Here comes Jeanie down from the “loft,” looking fresher and
prettier than ever in her dry wincey dress, with a little bit of blue
ribbon at the throat. The tea is ready; her mother has fried some of
the trout, and the snowy table is loaded with thick white scones, thin
oatmeal cakes, home-made bramble jelly, and the freshest butter.
Kings may be blest; but what hungry man needs more than this?
The shepherd, too, is well-read, for does not Steele and Addison’s
“Spectator” stand there on the shelf, along with Sir Walter Scott,
Robert Burns, and the Bible? With fare like this for body and mind,
man may indeed become “the noblest work of God.”
But an hour has passed, too quickly; the rain has cleared at last,
and away to the south and west the clouds are lifting in the sunset.

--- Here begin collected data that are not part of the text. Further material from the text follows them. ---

-- ==== Sys2Proof/Laws/Pwm.lean ====
section
/-! SUPPORT. What the bus operations use of the coming answers, and everything `set_pulse` does
(44_pwm.md R215), outcome by outcome. -/

namespace Sys2Proof.Machine

/-! ### The coming answers -/

/-- The next answer is the answer number 0. -/
theorem State.busReply_eq_replyAt (s : State) : s.env.busReply = s.replyAt 0 := by
  unfold Env.busReply State.replyAt
  cases s.env.busReplies <;> simp

/-- Two states with the same answers to come. -/
theorem State.replyAt_congr {s t : State} (h : t.env.busReplies = s.env.busReplies)
    (hd : t.env.drawn = s.env.drawn) (k : Nat) : t.replyAt k = s.replyAt k := by
  unfold State.replyAt
  rw [h, hd]

/-- A transaction uses up one answer: what was answer k + 1 is now answer k. -/
theorem State.replyAt_dropBusReply (s : State) (k : Nat) : s.dropBusReply.replyAt k = s.replyAt (k + 1) := by
  unfold State.replyAt
  rw [show s.dropBusReply.env.busReplies = s.env.busReplies.drop 1 by simp [State.dropBusReply],
    List.getElem?_drop, Nat.add_comm 1 k,
    show s.dropBusReply.env.drawn + k = s.env.drawn + (k + 1) by simp [State.dropBusReply]; omega]

@[simp] theorem State.replyAt_emit (s : State) (ev : Event) (k : Nat) :
    (s.emit ev).replyAt k = s.replyAt k := rfl
@[simp] theorem State.replyAt_waitCycles (s : State) (n k : Nat) :
    (s.waitCycles n).replyAt k = s.replyAt k := rfl
@[simp] theorem State.replyAt_storePulse (s : State) (f : Fin 5) (p : Word16) (k : Nat) :
    (s.storePulse f p).replyAt k = s.replyAt k := rfl
@[simp] theorem State.replyAt_storeDuty (s : State) (c : Fin 16) (off : BitVec 12) (k : Nat) :
    (s.storeDuty c off).replyAt k = s.replyAt k := rfl
@[simp] theorem State.replyAt_storeFrame (s : State) (h : Bool) (q : Byte) (v : Vector Byte 5) (k : Nat) :
    (s.storeFrame h q v).replyAt k = s.replyAt k := rfl
@[simp] theorem State.replyAt_busRead (s : State) (reg : Byte) (k : Nat) :
    (s.busRead reg).2.replyAt k = s.replyAt (k + 1) := State.replyAt_dropBusReply s k
@[simp] theorem State.replyAt_busWrite (s : State) (reg : Byte) (bs : List Byte) (k : Nat) :
    (s.busWrite reg bs).2.replyAt k = s.replyAt (k + 1) := State.replyAt_dropBusReply s k

/-- A bus write with its answer known. -/
theorem State.busWrite_of_reply {s : State} {ok : Bool} (reg : Byte) (bs : List Byte)
    (h : (s.replyAt 0).ok = ok) : s.busWrite reg bs = (ok, (s.busWrite reg bs).2) := by
  rw [← h, ← State.busReply_eq_replyAt]
  rfl

/-- A bus read that answers a byte. -/
theorem State.busRead_of_ok {s : State} (reg : Byte) (h : (s.replyAt 0).ok = true) :
    s.busRead reg = (some (s.replyAt 0).rdata, (s.busRead reg).2) := by
  rw [← State.busReply_eq_replyAt] at h ⊢
  exact Prod.ext (by rw [State.busRead_fst, if_pos h]) rfl

/-- A bus read that answers FAIL. -/
theorem State.busRead_of_fail {s : State} (reg : Byte) (h : (s.replyAt 0).ok = false) :
    s.busRead reg = (none, (s.busRead reg).2) := by
  rw [← State.busReply_eq_replyAt] at h
  exact Prod.ext (by rw [State.busRead_fst, if_neg (by simp [h])]) rfl

/-! ### `set_pulse` -/

/-- The count of a pulse in a state, as the 12 bits DUTY holds. -/
abbrev State.offOf (s : State) (us : Nat) : BitVec 12 :=
  BitVec.ofNat 12 (offCount s.cfg s.freq.toNat us)

/-- No such channel: nothing happens. -/
theorem State.setPulse_badChannel (s : State) {c : Nat} (us : Nat) (h : 15 < c) :
    s.setPulse c us = ⟨.badChannel, 0, s⟩ := by
  simp [State.setPulse, channel?_eq_none h]

/-- FREQ = 0: nothing happens. -/
theorem State.setPulse_skipped (s : State) (c : Fin 16) (us : Nat) (h : s.freq = 0) :
    s.setPulse c.val us = ⟨.skipped, 0, s⟩ := by
  simp [State.setPulse, h]

/-- The burst is answered FAIL: it was sent, and no register changes. -/
theorem State.setPulse_busFail (s : State) (c : Fin 16) (us : Nat) (h : s.freq ≠ 0)
    (hr : (s.replyAt 0).ok = false) :
    s.setPulse c.val us =
      ⟨.busFail, s.offOf us, (s.busWrite (channelReg s.cfg c) (burstBytes (s.offOf us))).2⟩ := by
  simp only [State.setPulse, channel?_val, h, if_false]
  rw [State.busWrite_of_reply _ _ hr]

/-- The burst is answered OK: DUTY[c] and its flag are written. -/
theorem State.setPulse_ok (s : State) (c : Fin 16) (us : Nat) (h : s.freq ≠ 0)
    (hr : (s.replyAt 0).ok = true) :
    s.setPulse c.val us =
      ⟨.ok, s.offOf us,
        ((s.busWrite (channelReg s.cfg c) (burstBytes (s.offOf us))).2).storeDuty c (s.offOf us)⟩ := by
  simp only [State.setPulse, channel?_val, h, if_false]
  rw [State.busWrite_of_reply _ _ hr]

end Sys2Proof.Machine
end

Yonder, under the clear green sky, glistens the treacherous silver of
the Solway, and as far again beyond it in the evening light rises the
dark side of Skiddaw, in Cumberland. The gravel at the door lies
glistening after the shower, the yellow marigolds in the little plot are
bright and opening, and the moorland air is perfumed with mint and
bog-myrtle. A hearty handshake, then, from the shepherd, a warm
pressing to return soon from his goodwife, a pleasant smile from
Jeanie, and the road must be taken down hill with a swinging step.
IN KILT AND PLAID.
A
ll dust has been swept from the causeways by the clear wind
from the firth, as if in preparation for this great gala-day of
the North. Unusual stir and movement fill the streets of the
quiet Highland town, and the bright sunshine glitters everywhere on
jewelled dirk and brooch and skeandhu. The clean pavements are
ringing far and near with the quick, light step of the Highlander, and,
from the number of tartans to be seen, it might almost be thought
that the Fiery Cross was abroad, as in days of old, for the gathering
of the clans.
Sad enough are the memories here of the last war summons of
the chiefs. High-hearted, indeed, was the town on the morning when
the clans marched forth under “Bonnie Prince Charlie” to do battle
for the Stuart cause. But before an April day had passed, the gates
received again, flying from fatal Culloden, the remnants of the
broken chivalry of the North, and the streets themselves shook
under the thunder of the Lowland guns.
The wounds of the past, however, are healed, the feuds are
forgotten, and the clouds of that bygone sorrow have been blown
away by the winds of time. A lighter occasion now has brought
gaiety to the town, and the heroes of the hour go decked with no
ominous white cockade. Already in the distance the wild playing of
the pipes can be heard, and at the sound the kilted clansmen hurry
faster along the streets; for the business of the day is on the
greensward, and the hill folk, gentle and simple, are gathering from
far and near to witness the Highland games.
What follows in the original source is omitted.